* [Brief]: From the records below, pull each line that has "issues".

(Stored data entries)
-- ==== Sys2Proof/Machine/Verify.lean ====
section
/-! DEFINITION. The verifier: the schedule of a placed span expanded and run through without data, every rule on issue, units,
ports, slots, scoreboard, phases, deck and tokens checked in each fc (11_spans R283, R285, R286; 10 R248 to R273; 06 R145 to
R151; 08 R190 to R204; 09 R219 to R239; 07 R168, R177, R183; 04 R108; log entry 19). -/
namespace Sys2Proof.Machine

/-- Reason codes of Table 11-11 for a schedule. -/
def rTensor : Nat := 4
def rKeys : Nat := 5
def rUnit : Nat := 8
def rSlot : Nat := 9
def rScore : Nat := 0xA
def rDeck : Nat := 0xB
def rToken : Nat := 0xC
def rFlow : Nat := 0xD
def rChuck : Nat := 0xE
def rLimit : Nat := 0x10

/-- What the verifier knows of a stage. -/
structure StageInfo where
  stage : Nat
  pier : Nat
  rows : Nat
  code : List IWord
  desc : List Byte
  prog : List Byte
  calls : List (Nat × List IWord)
  deriving DecidableEq, Repr

/-- What the verifier knows of a span: image, span index, LOG_N, edges, routes, stages. -/
structure VerCtx where
  bs : List Byte
  span : Nat
  logN : Nat
  configured : Bool
  edges : List Edge
  routes : List (List (Nat × Nat))
  stages : List StageInfo
  tensors : List Tensor
  keys : List KeyEnt
  /-- window slots that the window map gives an exchange window -/
  exchange : List Nat
  deriving DecidableEq, Repr

/-- A transfer that may be outstanding: pier, chuck, descriptor with the START of its issue, whether it is an external transfer of R183
(any LAUNCH is, R265), and whether START is known at load. -/
structure OpenXfer where
  pier : Nat
  chuck : Nat
  d : Desc
  ext : Bool
  known : Bool
  deriving DecidableEq, Repr

/-- The run of a schedule: the machine without data, claims on ports (pier, port, first and last fc), tiles that an MME reads,
links claimed, rows that FSSE claims (pier, first row, rows, last fc, reads too), transfers outstanding, next ORDER and issues
of each stage, the first violation. -/
structure Dry where
  s : State
  ports : List (Nat × Nat × Nat × Nat) := []
  tiles : List (Nat × Nat × Nat × Nat) := []
  links : List (Nat × Nat) := []
  rows : List (Nat × Nat × Nat × Nat × Bool) := []
  out : List OpenXfer := []
  orders : List (Nat × Nat) := []
  issues : List (Nat × Nat) := []
  bad : Option Reject := none
  deriving DecidableEq, Repr

/-- The first violation stands. -/
def Dry.fail (d : Dry) (reason stage pc : Nat) : Dry :=
  match d.bad with
  | some _ => d
  | none => { d with bad := some { reason := reason, stage := stage, pc := pc, fc := (d.s.span 0).relFc } }

/-- A violation unless the condition holds. -/
def Dry.need (d : Dry) (b : Bool) (reason stage pc : Nat) : Dry := if b then d else d.fail reason stage pc

/-! ### Static rules of one issue (R251 to R260, Table 8-3, R219 to R231) -/

/-- A select field names no dynamic register (R251). -/
def staticSel (q : Seq) (x : Sel) : Bool := !x.en || !q.dyn.contains x.r

/-- A static row operand and `n` rows from it lie below the limit. -/
def rowsIn (q : Seq) (limit imm : Nat) (x : Sel) (n : Nat) : Bool := staticSel q x && decide (q.eff imm x + n ≤ limit)

/-- A shape of 1 to 64 rows and columns. -/
def shapeIn (sh : Shape) : Bool := decide (1 ≤ sh.rows ∧ sh.rows ≤ 64 ∧ 1 ≤ sh.cols ∧ sh.cols ≤ 64)

/-- The shape field is zero in configured mode, and a shape in inline mode (R197, R252). -/
def shapeFieldOk (configured : Bool) (sh : Shape) : Bool :=
  if configured then decide (sh = { rows := 0, cols := 0, mv := 0 }) else shapeIn sh

/-- Rows of a TLD or TST (R145, R155). -/
def lineRowsOk (q : Seq) (limit : Nat) (o : LineOp) : Bool :=
  staticSel q o.arb && (List.range o.n).all fun k =>
    let r : Int := (q.eff o.brow o.arb : Int) + (k : Int) * o.step
    decide (0 ≤ r) && decide (r.toNat + (if o.bcol then 64 else 1) ≤ limit)

/-- The words of a pass (R219, R221). -/
def passOk (ws : List SpinWord) (o : SpinOp) (rows : Nat) : Bool :=
  let ring := ws.any (·.ring64)
  let mults := (ws.filter SpinWord.mult).length
  let taps := (ws.filter (·.tap)).length
  let bfly := ws.any fun w => w.op == 8
  ws.all (fun w => w.ring64 == ring && decide (w.op ≤ 0xD) && !(ring && (w.op == 7 || w.op == 8)) && !(!ring && w.op == 0xD) &&
      !(ring && (w.srcA == 4 || (w.usesB && w.srcB == 4)) && decide (32 < rows))) &&
    decide (mults ≤ (if ring then 1 else 2)) && decide (taps ≤ 1) && !(bfly && taps != 0) &&
    (o.o0kind != 0 || (o.o1 != 31 && (taps != 0 || bfly)) || ws.any (·.accum))

/-- ROM routine ids (Table 10-7). -/
def romIds : List Nat := [0x000, 0x010, 0x011, 0x020, 0x030, 0x040, 0x050, 0x060, 0x070, 0x071]

/-- C0 of a loadable routine at a LOG_N (Table 10-8). -/
def routineC0 (bs : List Byte) (id logN : Nat) : Nat :=
  (((routineSects bs).find? fun r => routineId r = id).map fun r => getLe r (0x10 + 12 * (logN - 15)) 4).getD 0

/-- Whether an edge from one stage to another is declared (R283). -/
def VerCtx.hasEdge (v : VerCtx) (a b : Nat) : Bool := v.edges.any fun e => e.src == a && e.dst == b

/-- Rows below the cache of a stage. -/
def VerCtx.rowsOf (v : VerCtx) (st : Nat) : Nat := ((v.stages.find? fun g => g.stage = st).map (·.rows)).getD 16384

/-- A static prime operand lies in the plan's ring (R251). -/
def primeIn (v : VerCtx) (q : Seq) (imm : Nat) (x : Sel) : Bool := staticSel q x && decide (q.eff imm x < planPrimes v.bs)

/-- The static rules of an instruction: the reason of the first that fails. A spindle word's PRIME beyond the key set and a TCFG out of
range have a run-time outcome (R198, R231) and are no operands of R251: they are no refusal here. DEDUCED: log entry 19. -/
def staticRule (v : VerCtx) (g : StageInfo) (x : Pier) (i : Instr) : Option Nat :=
  let q := x.seq
  let len := match q.routine with
    | none => g.code.length
    | some id => if id < 512 then 4096 else (((g.calls.find? fun c => c.1 = id).map (·.2.length)).getD 0)
  let flow := fun (b : Bool) => if b then none else some rFlow
  match i with
  | .chk _ j _ _ => flow (decide (j ≤ 2))
  | .launch _ o => flow (o.kind != 0 || decide (o.chuck ≤ 2))
  | .loop _ level count body =>
    flow (decide (1 ≤ body ∧ count ≤ 2 ^ 24 ∧ q.pc + body < len) && !(q.loops.any fun l => l.level == level) &&
      q.loops.all fun l => decide (q.pc + body ≤ l.last))
  | .call _ id _ =>
    flow (decide (q.stack.length < 4) && (if id < 512 then romIds.contains id
      else (g.calls.any fun c => c.1 == id) && routineC0 v.bs id v.logN != 0))
  | .ret _ => flow (!q.stack.isEmpty)
  | .ptok _ _ => flow (g.stage == 0)
  | .arm _ _ row arb n => flow (decide (1 ≤ n ∧ n ≤ 16384) && rowsIn q g.rows row arb n)
  | .dsend _ o =>
    if !v.hasEdge g.stage o.dstage then some rDeck
    else flow (decide (1 ≤ o.lanes ∧ o.lanes ≤ 64) && rowsIn q g.rows o.brow o.arb o.n && rowsIn q (v.rowsOf o.dstage) o.drow o.ard o.n)
  | .hld _ _ row arb => flow (rowsIn q g.rows row arb 1)
  | .hst _ _ row arb => flow (rowsIn q g.rows row arb 1)
  | .hchk _ o =>
    let reg := fun (h : Nat) => decide (h ≤ 7 ∨ h = 15)
    flow (!o.mem.all && decide (o.cls ≤ 12) && reg o.ha && reg o.hb && reg o.hk)
  | .tld _ o => flow (lineRowsOk q g.rows o && shapeFieldOk v.configured o.shape &&
      (v.configured || decide (o.n ≤ (lineLimits o o.shape).1)))
  | .tst _ o => flow (lineRowsOk q g.rows o && shapeFieldOk v.configured o.shape &&
      (v.configured || decide (o.n ≤ (lineLimits o o.shape).1)))
  | .cld _ o => flow (staticSel q o.arx && (o.table == 4 || primeIn v q o.x o.arx) && shapeFieldOk v.configured o.shape &&
      (v.configured || decide (o.n ≤ o.shape.rows ∧ o.crow + o.n ≤ constRows { logN := v.logN } o.table)))
  | .mvld _ _ row arb => flow (rowsIn q g.rows row arb 1)
  | .tcfg _ _ reg a _ => flow (v.configured && !(reg && q.dyn.contains a))
  | .ntt _ o => flow (o.logN == v.logN && primeIn v q o.prime o.arp)
  | .intt _ o => flow (o.logN == v.logN && primeIn v q o.prime o.arp)
  | .mmul _ o => flow (mmeRule true o)
  | .mmac _ o => flow (mmeRule true o)
  | .emul _ o => flow (mmeRule false o)
  | .emac _ o => flow (mmeRule false o)
  | .spin _ o =>
    let ws := (List.range o.stages).map fun n => x.spinWord (o.entry + n)
    let sh := if o.x = 16 then ((x.ftqHead).map (·.shape)).getD fullShape else x.shape o.x
    if o.o0kind = 3 ∧ !v.hasEdge g.stage o.dstage then some rDeck
    else flow (decide (o.entry + o.stages ≤ 64) && passOk ws o sh.rows &&
      decide (o.x ≤ 16 ∧ (o.y ≤ 15 ∨ o.y = 31) ∧ (o.o1 ≤ 15 ∨ o.o1 = 31)) && !(o.o0kind == 2 && o.o1 == o.o0tile) &&
      !(o.keysel == 0 && o.mem.all && o.x != 16) &&
      (o.o0kind != 1 || rowsIn q g.rows o.brow o.arb sh.rows) && (o.o0kind != 3 || rowsIn q (v.rowsOf o.dstage) o.brow o.arb sh.rows) &&
      (v.configured || spinFits x o sh))
  | .sbld _ _ row arb bcol _ => flow (rowsIn q g.rows row arb (if bcol then 64 else 1))
  | .skld _ _ row arb => flow (rowsIn q g.rows row arb 1)
  | .fsse _ o =>
    match (matEntries v.bs)[o.mentry]? with
    | none => some rFlow
    | some m =>
      let w := m.pieces * (m.degree + 1)
      flow (m.kind == 1 && rowsIn q g.rows o.itemRow o.arb (ceilDiv (o.g * fssItemBytes m.bits w) 256) &&
        rowsIn q g.rows o.xhatRow o.arb (ceilDiv o.g 32) && rowsIn q g.rows o.outRow o.arb (ceilDiv (o.g * w) 32))
  | _ => none
where
  mmeRule (matrix : Bool) (o : MmeOp) : Bool :=
    shapeFieldOk v.configured o.shA && shapeFieldOk v.configured o.shB && shapeFieldOk v.configured o.shC &&
      (v.configured || (if matrix then o.shA.rows == o.shC.rows && o.shA.cols == o.shB.rows && o.shB.cols == o.shC.cols
        else o.shA.rows == o.shB.rows && o.shA.rows == o.shC.rows && o.shA.cols == o.shB.cols && o.shA.cols == o.shC.cols))
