-- ==== Sys2Proof/Machine/Reset.lean ====
section
/-! DEFINITION. The resets (17_power_reset R449 to R458, Tables 17-5 to 17-7), power-good and RESET_N, and the JTAG port
(19_pins_package R484 to R492). -/
namespace Sys2Proof.Machine

/-! ### POR and PIN (R451, R490 to R492) -/

/-- The straps latched (R484). -/
def latchStraps (st : Straps) (s : State) : State :=
  { s with pwr := { s.pwr with bootsel := st.bootsel % 8, nodeId := st.nodeId % 4096, netSplit := st.netSplit, g7rate := st.g7rate % 4 } }

/-- What POR (0) and PIN (1) leave: OTP, flash, straps, the registers that the event keeps; all else at its reset value, and
new starting epochs for the windows (Table 17-7, R366). -/
def fullReset (e : Nat) (s : State) : State :=
  let d : State := {}
  { d with
    pending := s.pending, out := s.out, nextId := s.nextId, free := s.free + 1024, epochDraw := s.free
    regs := (s.resetRegs e).regs
    ks := { s.ks with boot := 0, bootBank := 0, run := none, fwDigest := [], romDigest := [], rngOk := false
                      handshakes := [], saved := none, burnDue := false }
    pwr := { bootsel := s.pwr.bootsel, nodeId := s.pwr.nodeId, netSplit := s.pwr.netSplit, g7rate := s.pwr.g7rate, lastReset := e }
    pins := s.pins }

/-- Boot steps 1 to 8 from flash (Table 16-2): BOOT_FAIL, or ready; at POR the bank that UPDATE_FW wrote is tried first once
more, and BOOT_NEXT reads 0 from then on. -/
def boot (e : Nat) (s : State) : State :=
  let k := { s.ks with romDigest := Config.romDigest, rngOk := true }
  let b := bootFrom (k.flash s.pwr.bootsel) k
  let s1 := { s with ks := if e = 0 then { b with bootFirst := none } else b }
  if b.boot = 1 then startSpareTests (reviseDegraded s1) else s1

/-- The POR sequence from the moment at which the checks pass; it waits for RESET_N. -/
def startPor (s : State) : State :=
  let s1 := fullReset 0 { s with pins := { s.pins with pwrGood := true, porTries := 0, porDead := false } }
  if s1.pins.resetN then boot 0 s1 else s1

/-- POR (R451, R491): PWR_GOOD rises; `railsOk` says that every rail and clock check passes. -/
def execPor (st : Straps) (railsOk : Bool) (s : State) : Host.Outcome State Fault Refusal :=
  let s1 := latchStraps st s
  if railsOk then .next (startPor s1)
  else .next (fullReset 0 { s1 with pins := { s1.pins with pwrGood := true, porTries := 1000, porDead := false } })

/-- POR_CHECK_RETRY (R491): the checks again, 100 µs later; after 100 ms the device waits for PWR_GOOD to fall and rise. -/
def execPorCheckRetry (railsOk : Bool) (s : State) : Host.Outcome State Fault Refusal :=
  if s.pins.porTries = 0 then .next s
  else if railsOk then .next (startPor s)
  else .next { s with pins := { s.pins with porTries := s.pins.porTries - 1, porDead := s.pins.porTries == 1 } }

/-- PIN (R449, R451): RESET_N is released; EXTEST has ended, the straps are latched, the sequence runs. -/
def execPin (st : Straps) (s : State) : Host.Outcome State Fault Refusal :=
  let s1 := latchStraps st { s with pins := { s.pins with resetN := true, extest := false } }
  if s1.live then .next (boot 1 (fullReset 1 s1)) else .next s1

/-- RESET_N_ASSERTION (R485): every land at rest, the device held in reset until the release. -/
def execResetNAssertion (s : State) : Host.Outcome State Fault Refusal :=
  .next (fullReset 1 { s with pins := { s.pins with resetN := false } })

/-- PWR_GOOD_FALL (R492): every store that POR zeroes is lost, every land at rest. -/
def execPwrGoodFall (s : State) : Host.Outcome State Fault Refusal :=
  .next (fullReset 0 { s with pins := { s.pins with pwrGood := false, porTries := 0, porDead := false } })

/-! ### WARM (R452) -/

/-- Verbs of other slots end BUSY, and what they had begun is undone; no verb waits any more (R452 step 2). -/
def endVerbs (p : Nat) (s : State) : State :=
  let s1 := s.slots.foldl (fun s e => match e.2.verb with
    | some (_, tag) => if e.1 = p then s else respond e.1 tag 0x0402 [] s
    | none => s) s
  { s1 with
    waits := []
    images := s1.images.map fun e => (e.1, { e.2 with replacing := false })
    keysets := s1.keysets.map fun k => { k with erasing := none }
    sessions := s1.sessions.map fun e => (e.1, { e.2 with
      closing := if ((tfind s1.slots e.2.slot).map (·.closing)).getD true then e.2.closing else none }) }

/-- Span `k` aborts, and its batch waits for a relaunch (R452 steps 1 and 6). -/
def warmSpan (k : Nat) (s : State) : State :=
  let b := (s.span k).batch
  let s1 := (dropBatch k (abortPiers k false s)).modSpan k fun sp => { sp with
    recovery := match sp.recovery with
      | .resetting _ (some p) r => .testing p r
      | .resetting _ none _ => .none
      | r => r }
  match b with
  | some x => replayBatch k x 0 s1
  | none => s1

/-- HXP streams restart one epoch higher; everything else of the exchange engine is gone (R452 step 5, R322, Table 17-7). -/
def restartStreams (s : State) : State :=
  { s with
    streams := s.streams.map fun x => { x with epoch := x.epoch + 1, nextSeq := 0, rxEpoch := 0, seen := [], highest := 0 }
    sessions := s.sessions.map fun e => (e.1, { e.2 with epoch := e.2.epoch + 1 })
    tx := [], rx := [], rxDone := [], rxTimers := [], sent := [] }

/-- Boot steps 3 to 8 from flash at a WARM reset. -/
def rebootWarm (s : State) : State :=
  let k := { s.ks with handshakes := [] }
  { s with ks := bootFrom (k.flash s.pwr.bootsel) k }

/-- A WARM reset by the WRITE_REG `tag` of slot `p`. -/
def warmReset (p tag : Nat) (s : State) : State :=
  let s1 := (s.spans.map (·.1)).foldl (fun s k => warmSpan k s) (endVerbs p s)
  let s2 := restartStreams (rewriteAll (rebootWarm (blankPiers (s1.resetRegs 2))))
  let s3 : State := { s2 with lie := {}, llmCache := [], cutOff := false, boundHidden := true, pwr := { s2.pwr with lastReset := 2 } }
  let s4 := (buddyAgain (clockCause s3)).bump rstWarmCount 0 0 1
  if s4.ks.boot = 1 then
    let s5 := startSpareTests (reviseDegraded s4)
    respond p tag 0 [] ((s5.spans.map (·.1)).foldl (fun s k => trySchedule k s) s5)
  else s4

/-- WARM_RESET written by slot `p` (R450, R452): BUSY while a device-wide verb runs. -/
def execWarmReset (p tag : Nat) (s : State) : Host.Outcome State Fault Refusal :=
  if 8 ≤ p then .fault (.noSuchUnit p)
  else .next (if s.wideOther p then respond p tag 0x0402 [] s else warmReset p tag s)

/-! ### SPAN and PIER (R449, R450, R453) -/

/-- Whether slot `p` loaded the image of span `k`. -/
def State.ownsSpan (s : State) (p k : Nat) : Bool := (s.imageOf k).any fun im => im.owner == p

/-- The loaded spans that a SPAN_RESET mask names. -/
def State.named (s : State) (mask : Nat) : List Nat :=
  (List.range 16).filter fun k => bit mask k && (tfind s.spans k).isSome

/-- Whether span `k` is being reset: a further reset is absorbed (R450). -/
def Span.resetting (sp : Span) : Bool := match sp.recovery with
  | .resetting _ _ _ => true
  | _ => false

/-- The code that refuses a SPAN_RESET by slot `p`, 0 for none (R449). -/
def spanResetCode (p mask : Nat) (s : State) : Nat := if (s.named mask).all fun k => s.ownsSpan p k then 0 else 0x040A

/-- The named spans reset. -/
def spanResets (mask : Nat) (s : State) : State :=
  (s.named mask).foldl (fun s k => if (s.span k).resetting then s else spanResetCmd k s) s

/-- SPAN_RESET (R453) written by slot `p`. -/
def execSpanReset (p mask : Nat) (s : State) : Host.Outcome State Fault Refusal :=
  if 8 ≤ p then .fault (.noSuchUnit p)
  else .next (if spanResetCode p mask s = 0 then spanResets mask s else s)

/-- The code that refuses a PIER_RESET of pier `q` by slot `p`, 0 for none (R22, R449). -/
def pierResetCode (p q : Nat) (s : State) : Nat :=
  if 192 ≤ q then 0
  else if s.pierState q ≠ 1 then 0x0501
  else match s.spanOf q with
    | some (k, _) => if s.ownsSpan p k then 0 else 0x040A
    | none => 0

/-- Pier `q` reset with its span: instruction memory returns to zero, and Viesk writes the program again (R453). -/
def pierResetCmd (q : Nat) (s : State) : State :=
  match s.spanOf q with
  | none => (s.modPier q blankPier).clearPierRegs q |>.bump rstPierCount 0 0 1
  | some (k, st) =>
    if (s.span k).resetting then s
    else
      let s1 := (resetSpan k 0 none (s.bump rstPierCount 0 0 1)).modPier q blankPier
      match s1.stageProg k st with
      | some g => s1.modPier q fun x => x.loadBank 0 g
      | none => s1

/-- PIER_RESET (R453) of pier `q` written by slot `p`. -/
def execPierReset (p q : Nat) (s : State) : Host.Outcome State Fault Refusal :=
  if 8 ≤ p then .fault (.noSuchUnit p)
  else if pierResetCode p q s = 0x0501 then .next (raise { code := 0x0501, action := 0, unit := 1, pier := q } s)
  else .next (if pierResetCode p q s = 0 ∧ q < 192 then pierResetCmd q s else s)

/-! ### JTAG (R487) -/

/-- IDCODE of the part. -/
def idcode : Nat := 0x1C1768B5

/-- TAP_INSTRUCTION (R487): 1 IDCODE, 2 SAMPLE/PRELOAD, 3 EXTEST while RESET_N is low; every other acts as BYPASS. The data is
what TDI shifts, first bit first. -/
def execTapInstruction (ir : Nat) (data : List Bool) (s : State) : Host.Outcome State Fault Refusal :=
  if !s.pins.pwrGood then .next s
  else
    let shift := fun (cap : List Bool) => (cap ++ data).take data.length
    if ir = 1 then
      .next ({ s with pins := { s.pins with tapIr := 1, extest := false } }.send (.tdo (shift ((List.range 32).map fun i => bit idcode i))))
    else if ir = 2 then
      .next ({ s with pins := { s.pins with tapIr := 2, extest := false, boundary := data } }.send (.tdo (shift s.pins.boundary)))
    else if ir = 3 ∧ s.pins.resetN = false then
      .next ({ s with pins := { s.pins with tapIr := 3, extest := true, boundary := data } }.send (.tdo (shift s.pins.boundary)))
    else .next ({ s with pins := { s.pins with tapIr := 0, extest := false } }.send (.tdo (shift [false])))

/-- TRST_N_ASSERTION (R487): the TAP is reset and nothing else. -/
def execTrstNAssertion (s : State) : Host.Outcome State Fault Refusal :=
  .next { s with pins := { s.pins with tapIr := 1, extest := false } }

end Sys2Proof.Machine
end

* [Answer for the task]:
links claimed, rows that FSSE claims (pier, first row, rows, last fc, reads too), transfers outstanding, next ORDER and issues
  issues : List (Nat × Nat) := []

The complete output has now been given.